Andrew wanted me to forward his comments to the list, so they're
included in this reply with no snippage (though I did cut out some
quoted stuff).
andrew norris <mage2099@dtgnet.com> wrote:
It's not a question of "valid." It's a question of what's going to grab
and keep readers' attention. Do you think that this opening will do
that?
Gary Kleppe
http://www.execpc.com/~kleppe/comics
I hate to disagree... what the "opening" was set to do was EXPLAIN how Ranma got
those "gifts" (Side note I saw Empathy and Telepathy) so it is NOT a standard
opening.... it's called foreshadowing or set up (forget which terms... been a
while since I took dramtic writing...)
Explanations are fine, but I've always been taught that it's more
important to establish the major conflicts that are happening in the
story *now.* He could easily have told us a little later how Ranma had
ended up in the hospital, by flashing back to that scene. Actually, in
this case, it's such a standard thing that a short reference to it
would've told the readers what they need to know:
Ranma rubbed the bump on the back of his head. How had he gotten here?
That's right, Akane had pounded him again. When would he learn not to
open his big mouth at the wrong time?
Though I do argee with you that it is a "standard" opening for too many fanfic
writers.... (So far I have NOT fallen into that Trap.) I personally give ANY
fanfic at least a page before I make the call to drop or fully read....
Also on "standard" openings... If a fanfic writer ALWAYS uses them, then you do
have a point... Greg doesn't... so judge him on the total work not the opening
(if I judged writers by their opening PG/pages... I would have tossed MOST if not
all my TOm clancey books...)
I'm not judging Gregg here... just suggesting changes that I think would
improve his story.
Gary... while you don't do that trick (using a standard opening to set up the
fic...) you go back and show a "standard sence" a lot (Lost, where you explained
how Ranma got the way he did....) Greg is just doing it at the start.... Diff.
styles of doing things... you seem to like "Memory" style while Greg likes it up
front "Prologue" style... Both good thoguh. (Lawson seems to be between both, I
tend to do the latter... thoguh with a fic that I am working on I might go Memory
route.) Starmage is still going to be foreshadowing style.
To summarize. Both ways (Foreshadowing (this fic in question) and Memory work.
Never JUDGE a fiction or any writing until you have read it...
Again, "judge" is too strong a word. I'm only making suggestions for
changes. As to whether both ways work, I can only repeat that in my
experience, good writing starts by establishing the central conflict of
the story. Sometimes this might *seem* like a "prologue," but if you
look at it closely, the conflict is coming into being.

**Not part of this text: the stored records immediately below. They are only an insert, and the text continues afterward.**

/-- A line at a die's tint controller: its state, way, data and poisoned words, the words that hold a correctable or an
uncorrectable error (R241), whether its RdS is latency-critical, the reads waiting on it, and a held FwdRd. -/
structure TintLine where
  st : TState
  way : Nat := 0
  img : LineImg := 0
  psn : BitVec 16 := 0
  soft : BitVec 16 := 0
  bad : BitVec 16 := 0
  crit : Bool := false
  waiting : List Nat := []
  heldFwd : Option Nat := none
  stamp : Nat := 0
deriving DecidableEq, Repr

/-- One request of a channel's command queue (R240, R293, R312); a read carries the partition it is made for, 32 for none
(R403). -/
inductive ChReq where
  | read (line : Nat) (critical : Bool) (part : Nat)
  | write (line : Nat) (img : LineImg) (psn : BitVec 16)
  | raw (line word : Nat) (write : Bool)
deriving DecidableEq, Repr

/-- The state of a deficit round robin (R403): whose turn it is, and the grants left of it. -/
structure Drr where
  cur : Nat := 0
  credit : Nat := 0
deriving DecidableEq, Repr

/-- A lease of the reserved pair: the holder and when it ends (R189). -/
structure Lease where
  slot : Nat
  group : Nat
  until_ : Nat
deriving DecidableEq, Repr

/-- Per line: the groups with a reservation, the lease, and the groups that wait for one (R187 to R189). -/
structure ResvLine where
  holders : List (Nat × Nat) := []
  lease : Option Lease := none
  list : List (Nat × Nat) := []
deriving DecidableEq, Repr

/-- One cache slice: its Amber notes by line; arrivals that wait behind notes (R282); probes that ended without an answer, by
line and agent (R285); its reservation table; the change of tint ways under way; latency-critical grants in a row (R247); and
whether it has failed and stopped. -/
structure SliceSt where
  notes : List (Nat × Note) := []
  behind : List (Nat × HReq) := []
  late : List (Nat × Nat) := []
  resv : Tab ResvLine := []
  tintNew : Option Nat := none
  critRun : Nat := 0
  stopped : Bool := false
deriving DecidableEq, Repr

/-- One memory channel's work: what its slice holds for the crossing, the crossing towards the channel, its queue, and the
crossing back (Table 2.2, R293); latency-critical grants in a row and the turns of partitions (R247, R403); failed wires and
those in service without margin (R300); training (`measured` once its wires are tested); scrubbing, with the window of its
rate; recalibration, with the spare lent (R298); a raw operation that waits for its line (a write when true); an interconnect
test under way; and `toOff` while it drains before OFFLINE (R319). -/
structure ChanSt where
  held : List ChReq := []
  fifo : List ChReq := []
  q : List ChReq := []
  out : List (Nat × LineImg × BitVec 16 × BitVec 16) := []
  critRun : Nat := 0
  drrO : Drr := {}
  drrC : Drr := {}
  failedWires : List Nat := []
  degraded : List Nat := []
  descBad : Bool := false
  scrub : Option (Nat × Nat) := none
  scrubWin : Nat := 0
  scrubCnt : Nat := 0
  recalWire : Option Nat := none
  lent : Option Nat := none
  recalStop : Bool := false
  lastRecal : Nat := 0
  recalTemp : Nat := 0
  ictSince : Bool := false
  rawWait : Option Bool := none
  testing : Bool := false
  measured : Bool := false
  toOff : Bool := false
deriving DecidableEq, Repr

/-- A coherence message in flight (Table 10.2): its code, its agents, its line, the die a FwdRd names, whether an RdS is for a
latency-critical read, whether a Retry or Credit is of an RdS, and its data. -/
structure CMsg where
  code : Nat
  fromA : Nat
  toA : Nat
  line : Nat
  die : Nat := 0
  crit : Bool := false
  rds : Bool := false
  img : LineImg := 0
  psn : BitVec 16 := 0
deriving DecidableEq, Repr

/-- What the module sends to the outside: messages to the companion; at a fabric port the frame of a transport message with its
sequence number, and what a frame's trailer says of the frames received (Table 12.2): the next one expected, whether a replay is
asked for, and the credits returned for requests and for answers; identity and quiesce frames, answers to the companion's own reads and writes, interrupt and notice writes to the
companion window, and the signed datagrams of Slate replies, and of Slate notices to the fabric manager's address (R489). -/
inductive OutMsg where
  | coherence (m : CMsg)
  | transport (port seq : Nat) (wire : List Byte)
  | trailer (port ack : Nat) (nak : Bool) (credReq credAns : Nat)
  | identity (port : Nat) (x : Ident)
  | quiesce (port : Nat)
  | writeCmp (addr : Nat) (bytes : List Byte)
  | readCmp (addr : Nat) (bytes : Nat)
  | slateReply (datagrams : List (List Byte))
  | slateNotice (datagrams : List (List Byte))
  | present (bytes : List Byte)
  | cmpAnswer (addr : Nat) (status : Status) (img : LineImg)
deriving DecidableEq, Repr

/-! ### Links, queues, partitions and the module -/

/-- An outstanding entry of a fabric port (R343): the request and when its device last answered. -/
structure PortEnt where
  dev : Nat
  part : Nat
  rid : Nat
  start : Nat
deriving DecidableEq, Repr

/-- A message on its way out of a fabric port: the request of this device that it carries, whether this device made it, the die
it comes from, and its bytes (Table 12.4). -/
structure TxMsg where
  msg : TMsg
  rid : Option Nat
  own : Bool
  die : Nat
  wire : List Byte
deriving DecidableEq, Repr

/-- One fabric port: its entries by number, when each device last answered, the requests that wait at it (R343, R339,
R347), the turns of partitions at its pool of entries (R403), whether it goes OFF once quiesced (Table 12.8); what the die network
holds for its crossing, and its crossings out and in (Table 2.2); the frames in its replay buffer, which the partner has not
acknowledged, with the number of the next frame and the replays of the oldest in a row (R331, R350); the partner's credits
for requests and for answers; and the next frame it expects. -/
structure PortSt where
  ents : Tab PortEnt := []
  timers : Tab Nat := []
  waiting : List Nat := []
  drr : Drr := {}
  toOff : Bool := false
  held : List TxMsg := []
  tx : List TxMsg := []
  rx : List TMsg := []
  unacked : List TxMsg := []
  txSeq : Nat := 0
  replays : Nat := 0
  credReq : Nat := 0
  credAns : Nat := 0
  rxSeq : Nat := 0
deriving DecidableEq, Repr

/-- One end of a die link: the next frame it expects, and the times in a row that this frame has failed its CRC (R325, R327). -/
structure DieLinkSt where
  rxSeq : Nat := 0
  fails : Nat := 0
deriving DecidableEq, Repr

/-- A message that waits for an ACTIVE port, in transit (R340) or an answer of this device: the port it waits at, and since when
it waits. -/
structure Transit where
  port : Nat
  tx : TxMsg
  since : Nat
deriving DecidableEq, Repr

/-- A descriptor admitted: its number in the order of all admissions, when, and whether its record carries the fallback
accounting (R378, R405). -/
structure Admit where
  num : Nat
  time : Nat
  fallback : Bool
deriving DecidableEq, Repr

/-- A job of a queue, from its descriptor's beginning to its record (R372, R373, R383): its count, its descriptor, its
admission, the ticks it waited, its status once it has ended, and what its record tells. -/
structure Job where
  seq : Nat
  desc : List Byte
  adm : Admit
  waited : Nat := 0
  status : Status := .ok
  steps : Nat := 0
  preempts : Nat := 0
  waitedRoom : Bool := false
  slowed : Bool := false
deriving DecidableEq, Repr

/-- An access of the queue engine: the walk of its address, or the request it has made. -/
inductive EngAcc where
  | tr (r : WalkRes)
  | ask (rid : Nat)
deriving DecidableEq, Repr

/-- A queue (R368 to R375): its admitted descriptors that have not begun, its jobs that run, in order, those that have
ended and whose records are due, in order of ending; the descriptors still to be aborted, with their status; whether the
next descriptor waited for room; when its ACQUIRE began to wait, or how long it had waited when a freeze paused it; the place of a launch that waits for
clusters in their order (R401); its next descriptor once the engine has read it, with the status of the read; and the
engine's accesses under way. -/
structure QueueSt where
  arrived : List Admit := []
  jobs : List Job := []
  ended : List Job := []
  abort : Option (Nat × Status) := none
  waitedRoom : Bool := false
  semFrom : Option Nat := none
  semKept : Option Nat := none
  waitLaunch : Option Nat := none
  next : Option (Status × List Byte) := none
  eng : Tab EngAcc := []
deriving DecidableEq, Repr

/-- A range operation under way (R255 to R258): its job, operation, the addresses left, its report, the walk of the page it
is in, line actions sent and not yet performed, replicas still to be asked for or to arrive, the lines whose writes its
report waits for, and the status of a line that could not be acted on. -/
structure RangeOp where
  q : Nat
  seq : Nat
  op : Nat
  part : Nat
  cur : Nat
  stop : Nat
  report : Nat
  dies : Nat
  page : Option WalkRes := none
  sent : Nat := 0
  tints : List (Nat × Nat × Bool) := []
  done : Nat := 0
  refQuota : Nat := 0
  refSet : Nat := 0
  skipped : Nat := 0
  first : Nat := 0
  wrote : List Nat := []
  err : Option Status := none
deriving DecidableEq, Repr

/-- A partition's work under way: a reset or removal with its step and start, a freeze, and its hint: when it ends, the
loop periods that have ended since it began, and the input power when it began (R430, R432). -/
structure PartSt where
  resetStep : Nat := 0
  resetFrom : Nat := 0
  freezing : Bool := false
  hintUntil : Option Nat := none
  hintPeriods : Nat := 0
  hintMw : Nat := 0
deriving DecidableEq, Repr

/-- A key slot of the security block (Table 17.5): the memory key, the fabric keys, and each die's message counter
(R480). -/
structure KeySlot where
  memKey : Option (BitVec 512) := none
  cur : Option (BitVec 256) := none
  prev : Option (BitVec 256) := none
  ctr : Tab Nat := []
deriving DecidableEq, Repr

/-- The pieces of a Slate request that has not arrived whole (R489): its credential and number, the indices that have arrived,
and when the first did. -/
structure SlatePart where
  cred : Nat
  seq : W64
  got : List Nat
  since : Nat
deriving DecidableEq, Repr

/-- A gate request that waits for its crossing to drain (R45). -/
structure GateReq where
  die : Nat
  blk : RimBlock
  since : Nat
deriving DecidableEq, Repr

/-- One die: whether it has left reset (`up`) and joined (R460), whether its array's handshakes are halted (R41), until when
its droop clamp holds (R433), a core reset with its start, a cluster under test, a slice under test with
the Amber bit it had before, the Amber bits to restore once its exclusion sweep is over (R286), the group of the latest
HALT or STEP (R497), and where its timer stood at the end of the manager's latest loop period (R436). -/
structure DieSt where
  joined : Bool := false
  halted : Bool := false
  clampUntil : Option Nat := none
  up : Bool := false
  coreReset : Option (Nat × Nat) := none
  bist : Option Nat := none
  sliceTest : Option (Nat × Bool) := none
  sweep : Option W64 := none
  dbgReq : Option (Nat × Nat) := none
  periodAt : Nat := 0
deriving DecidableEq, Repr

/-- The answer of the latest command that answers its requester: a status, and the data of a read. -/
structure Reply where
  status : Status
  data : W64 := 0
deriving DecidableEq, Repr

/-! ### What outlives a warm reset -/

/-- A management credential (R490): its public key and its roles. -/
structure Cred where
  key : BitVec 256 := 0
  roles : BitVec 6 := 0
deriving DecidableEq, Repr

/-- What a warm reset keeps and few commands change: the seal (R12, R477), the window base (R386), the selected firmware
bank, `trial` and the boots that a trial set has begun and not yet ended well (R472, R473), the image sets of flash and the
fused minimum version (R470), the credentials with the highest sequence numbers accepted (R490), the addresses of R489,
the energy counter (R442), and the strap word (R447). -/
structure Kept where
  sealed : Bool := false
  winBase : W64 := 0
  bank : Bool := false
  trial : Bool := false
  trialFails : Nat := 0
  bankA : List Byte := Config.flashBank false
  bankB : List Byte := Config.flashBank true
  svnMin : Nat := Config.svnFuses
  creds : Tab Cred := []
  lastSeq : Tab W64 := []
  moduleAddr : BitVec 128 := 0
  managerAddr : BitVec 128 := 0
  energy : W64 := 0
  strap : Byte := 0
deriving DecidableEq, Repr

For example, Ranma 1/2 has two central conflicts: The Ranma/Akane
relationship, and Ranma trying to deal with his curse. The series
doesn't start by showing the trip to Jusenkyo. It starts by talking
about the engagement, and showing the characters' reactions to it. It
also shows Ranma very angry at Genma; we don't know why at first, but
it's clearly not just the engagement. Then the second conflict comes
into full force as a girl shows up at the Tendos' where a boy was
supposed to.
Since you mentioned it, I'll use my fic "Lost" as another example. The
central conflict in that fic is Ranma trying to survive life as an
amnesiac in Los Angeles. Thus, the story begins with him arriving in
that city, and ends with him leaving it. Showing him taking the drug at
the beginning of the fic would've been totally wrong, because that
would've made Ranma being drugged the central conflict, and the story
would've been over when he recovered. (Okay, in this case it would've
been wrong for other reasons too.)
Off thread.
Have you read Starmage yet? I would like your comments on it... (Byron has put it
on his read list... WOW! and since i do like your stuff.. and Gregs... I would
like your CC....
if you haven't go to http://silver.sdsmt.edu/~atn6581/fanfic.htm
Haven't read it yet. I'll take a look at it and see what I can do.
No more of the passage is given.